EnergyOil price currently weakening due to China and oversupply
SDA
20.9.2024 - 10:09
Crude oil has recently become significantly cheaper. One reason for this is the weakening Chinese economy. In the long term, however, artificial intelligence is also likely to put pressure on the price.
20.09.2024, 10:09
SDA
A barrel of Brent Crude oil (159 liters) cost less than 70 dollars until a few days ago. The last time "black gold" was this cheap was at the beginning of May 2023.
The price has recently risen somewhat. Nevertheless, it is still down a good 10 percent since the middle of this year. According to commodity strategists, this price collapse is due to both supply and demand fears.

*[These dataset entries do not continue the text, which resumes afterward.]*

-- ==== Sys2Proof/Machine/Commands.lean ====
section
/-! DEFINITION. The remaining commands of the Control Unit: CONTROL_PARCEL_START, SET_TIME, READ_STATUS, SET_NOTICE_MASK, READ_LOG,
CLEAR_LOG and UNKNOWN_COMMAND (08, 09, 10). -/

namespace Sys2Proof.Machine

/-- CONTROL_PARCEL_START: holding no parcel and no earlier reply, the Control Unit starts the head of the control queue
(R163). -/
def execControlParcelStart (s : State) : Host.Outcome State Fault Refusal :=
  .next (match s.control.phase, s.cp.queue with
    | .idle, _ :: _ => { s with control := { s.control with phase := .executing [] none } }
    | _, _ => s)

/-! ### SET_TIME -/

/-- SET_TIME's own rule (R156): a value below 8,640,000 is refused; any other becomes part time and the clock is SET. -/
def runSetTime (s : State) (value : Nat) : State × Response :=
  if value < Config.minSetTime then (s, .reply .badArgument .none)
  else ({ s with time := ⟨.set, value⟩ }, .reply .ok .none)

/-- SET_TIME. -/
def execSetTime (s : State) : Host.Outcome State Fault Refusal := .next (s.execute 15 readSetTime runSetTime)

/-! ### READ_STATUS -/

/-- The states in the order of their codes (Table 11-6). -/
def allStates : List CaseState := [.free, .collecting, .held, .issued, .lapsed, .collected, .closed, .cancelled]

/-- How many listed cases are in a state. -/
def State.listedIn (s : State) (state : CaseState) : Nat := (s.cases.filter (fun e => decide (e.2.state = state))).length

/-- How many of the 2,048 records are in a state: an unlisted record is FREE. -/
def State.countIn (s : State) (state : CaseState) : Nat :=
  match state with
  | .free => Config.caseCount - (s.cases.filter (fun e => decide (e.2.state ≠ .free))).length
  | st => s.listedIn st

/-- The items of READ_STATUS as they stand (Table 9-3); during the initialization period the case counts, the free slots and the
depth are reported as 0 (R167). -/
def State.statusReport (s : State) : StatusReport :=
  let cleared := decide (s.init = .ready)
  { init := s.init
    clock := s.time.clock
    time := s.time.now
    requested := s.intake.requested
    effective := s.intake.effective
    active := s.policy.active
    switchPending := s.policy.switchPending
    caseCounts := allStates.map (fun st => if cleared then s.countIn st else 0)
    freeSlots := if cleared then s.poolFree else 0
    actionDepth := if cleared then s.actions.depth else 0
    droppedParcels := s.dp.dropped
    droppedControl := s.control.dropped
    lostRecords := s.log.lost
    lostEvents := s.notices.lost
    logValid := s.log.validCount
    logOverflow := s.log.overflow
    caseMasked := s.notices.caseMasked
    logMasked := s.notices.logMasked
    casePending := s.notices.casePending
    logPending := s.notices.logPending
    dpLink := s.dp.link
    cpLink := s.cp.link }

/-- The four counters set to 0 (R175). -/
def State.clearCounters (s : State) : State :=
  { s with
    dp := { s.dp with dropped := 0 }
    control := { s.control with dropped := 0 }
    log := { s.log with lost := 0 }
    notices := { s.notices with lost := 0 } }

/-- READ_STATUS's own rule: the report as it stands, then the counters cleared when asked (R174, R175). -/
def runReadStatus (s : State) (clear : Bool) : State × Response :=
  (if clear then s.clearCounters else s, .reply .ok (.status s.statusReport))

/-- READ_STATUS. -/
def execReadStatus (s : State) : Host.Outcome State Fault Refusal := .next (s.execute 16 readReadStatus runReadStatus)

/-! ### Notices and the log -/

/-- SET_NOTICE_MASK's own rule: both masks are written (R183). -/
def runSetNoticeMask (s : State) (a : MaskArgs) : State × Response :=
  ({ s with
      notices := { s.notices with caseMasked := a.caseMasked, logMasked := a.logMasked }.refreshPending },
    .reply .ok .none)

/-- SET_NOTICE_MASK. -/
def execSetNoticeMask (s : State) : Host.Outcome State Fault Refusal :=
  .next (s.execute 17 readNoticeMask runSetNoticeMask)

/-- Some records from an index upward, counted from 31 round to 0, each with its index (R180). -/
def ExceptionLog.window (l : ExceptionLog) : Nat → Fin 32 → List (Fin 32 × Option LogRecord)
  | 0, _ => []
  | n + 1, i => (i, l.records[i]) :: l.window n (i + 1)

/-- READ_LOG's own rule (R180). -/
def runReadLog (s : State) (start : Fin 32) : State × Response :=
  (s, .reply .ok (.log s.log.writeIndex s.log.overflow s.log.validCount s.log.lost (s.log.window 8 start)))

/-- READ_LOG. -/
def execReadLog (s : State) : Host.Outcome State Fault Refusal := .next (s.execute 18 readReadLog runReadLog)

/-- The log after CLEAR_LOG: one record invalid, or overflow clear (R181). -/
def ExceptionLog.clear (l : ExceptionLog) : ClearArgs → ExceptionLog
  | .record i => { l with records := l.records.set i none }
  | .overflow => { l with overflow := false }

/-- CLEAR_LOG's own rule: LOG pending is cleared when the log is left empty with overflow clear (R181, R183). -/
def runClearLog (s : State) (a : ClearArgs) : State × Response :=
  let after := s.log.clear a
  ({ s with
      log := after
      notices :=
        { s.notices with logPending := s.notices.logPending && !(after.isEmpty && !after.overflow) } },
    .reply .ok .none)

/-- CLEAR_LOG. -/
def execClearLog (s : State) : Host.Outcome State Fault Refusal := .next (s.execute 19 readClearLog runClearLog)

/-- UNKNOWN_COMMAND: the next entry's code is not one of the twenty; its reply entry carries the code as received and no result
fields (R165). -/
def execUnknownCommand (s : State) : Host.Outcome State Fault Refusal :=
  .next (match s.nextEntry with
    | none => s
    | some entry =>
      if knownCode (entryCode entry) then s else s.writeReply ⟨entryCode entry, .unknownCommand, .none⟩)

/-! ### NOTICE_BUILD -/

/-- Whether the Notice Unit may put a log summary in a notice (R184). -/
def NoticeUnit.wantsSummary (n : NoticeUnit) : Bool := !n.logMasked && n.logPending

/-- Whether the Notice Unit may put events in a notice (R184). -/
def NoticeUnit.wantsEvents (n : NoticeUnit) : Bool := !n.caseMasked && !n.untaken.isEmpty

/-- The log summary as it stands (R184). -/
def ExceptionLog.summary (l : ExceptionLog) : LogSummary := ⟨l.validCount, l.overflow, l.firstValid⟩

/-- How many events the notice carries at most: what fits in the 16 entries beside a summary (R184). -/
def NoticeUnit.eventRoom (n : NoticeUnit) : Nat :=
  if n.caseMasked then 0 else if n.wantsSummary then Config.noticeEntries - 1 else Config.noticeEntries

/-- The unit after it builds a notice parcel (R184). -/
def NoticeUnit.build (n : NoticeUnit) (l : ExceptionLog) : NoticeUnit :=
  { n with
    parcel := some (if n.wantsSummary then some l.summary else none)
    logPending := n.logPending && !n.wantsSummary
    taken := n.taken ++ n.untaken.take n.eventRoom
    untaken := n.untaken.drop n.eventRoom }.refreshPending

/-- NOTICE_BUILD: holding no notice parcel, the Notice Unit builds one (R184). -/
def execNoticeBuild (s : State) : Host.Outcome State Fault Refusal :=
  .next (if s.notices.parcel.isNone && (s.notices.wantsSummary || s.notices.wantsEvents) then
    { s with notices := s.notices.build s.log } else s)

end Sys2Proof.Machine
end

Since last weekend, the price of oil has been hit particularly hard by fears of weak demand. This was triggered by the latest statistics for China.

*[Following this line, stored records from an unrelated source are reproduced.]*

-- ==== Sys2Proof/Machine/TimeBase.lean ====
section
/-! DEFINITION. The Time Base and the deadline expiries (R8, R13, R18, R23, R155), and the steps of the Settlement Unit. -/

namespace Sys2Proof.Machine

/-- PART_TIME_ADVANCE: while the clock is SET, part time advances by one; at 4,294,967,295 it holds (R155). -/
def execPartTimeAdvance (s : State) : Host.Outcome State Fault Refusal :=
  .next (match s.time.clock with
    | .set => if s.time.now < Config.maxTime then { s with time := { s.time with now := s.time.now + 1 } } else s
    | .unset => s)

/-- WINDOW_END_EXPIRY (R13). -/
def execWindowEndExpiry (s : State) : Host.Outcome State Fault Refusal :=
  .next (match s.dueOf .windowEnd with
    | some (c, r) => s.windowExpires c r
    | none => s)

/-- COLLECTION_DEADLINE_EXPIRY (R18). -/
def execCollectionDeadlineExpiry (s : State) : Host.Outcome State Fault Refusal :=
  .next (match s.dueOf .collection with
    | some (c, r) => (s.collectionExpires c r).afterReached s
    | none => s)

/-- TAIL_END_EXPIRY (R23). -/
def execTailEndExpiry (s : State) : Host.Outcome State Fault Refusal :=
  .next (match s.dueOf .tailEnd with
    | some (c, r) => s.tailExpires c r
    | none => s)

/-- SETTLE_OPERATION_START (R78). -/
def execSettleOperationStart (s : State) : Host.Outcome State Fault Refusal := .next s.startOperation

/-- SETTLEMENT_COMPLETION (R79). -/
def execSettlementCompletion (s : State) : Host.Outcome State Fault Refusal := .next s.completeOperation

end Sys2Proof.Machine
end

The oil processing companies there refined 12.6 million barrels of oil in August. This is 10 percent less than in July and represents a year-on-year decline of 17.5 percent. The last time such a low volume was processed was in August 2022. For commodity strategist Warren Patterson from the Dutch bank ING, this decline is a sign that China could demand less crude oil in the future.
Producers are flooding the market with oil
For the commodity strategists at Dutch bank ABN Amro, led by chief strategist Moutaz Altaghlibi, the weakness in oil prices can also be explained by the current supply situation. Recently, producing countries outside the Opec+ oil alliance led by Saudi Arabia and Russia have increased their production and flooded the market with crude oil. Altaghlibi is referring in particular to the USA, but also to Guyana and Brazil.
At the same time, the producer countries that are members of Opec+ will begin to phase out their voluntary production cuts from October. However, the experts at ABN Amro do not expect a noticeable impact on the supply trend until December and see the production volume of the Opec+ countries increasing by 180,000 barrels per day from then on.
Based on this, they are revising their oil price forecasts under a negative sign. For the fourth quarter of this year, they now expect an average price for a barrel of Brent Crude oil of 73 dollars, compared to 85 dollars previously. Over the course of the coming year, the oil price should then rise steadily back to 80 dollars per barrel.
Julius Baer commodities expert Nobert Rücker has another explanation for the weakness in oil prices. He reports on market speculation that Libya could ramp up production again sooner than expected and thus contribute to the supply overhang. Rücker is also adjusting his three-month and twelve-month forecasts downwards by 2.50 dollars each and now expects crude oil prices of 75 and 70 dollars per barrel respectively.
Revolution thanks to artificial intelligence?
There is also a completely new factor: artificial intelligence (AI). As the US bank Goldman Sachs calculates, this will also put pressure on the oil price in the longer term. In a study, commodities strategist Callum Bruce and his two co-authors assume that the use of artificial intelligence could reduce the cost of exploring new oil deposits by up to 30 percent.
This would reduce production costs by an average of 5 dollars per barrel. Experts are also hoping to make progress in the exploitation of existing oil reserves.
But there is also a flip side to the coin: according to Bruce and his co-authors, artificial intelligence is likely to be accompanied by higher energy consumption. They put this at 2 dollars per barrel in the longer term. The bottom line is that the overall balance would still be negative for the oil price.
However, a falling crude oil price is not in itself a reason for Swiss motorists to be happy. The price of petrol is also influenced by other factors such as freight prices for transportation on the Rhine - which, however, also depend in part on the price of crude oil - or the development of the US dollar.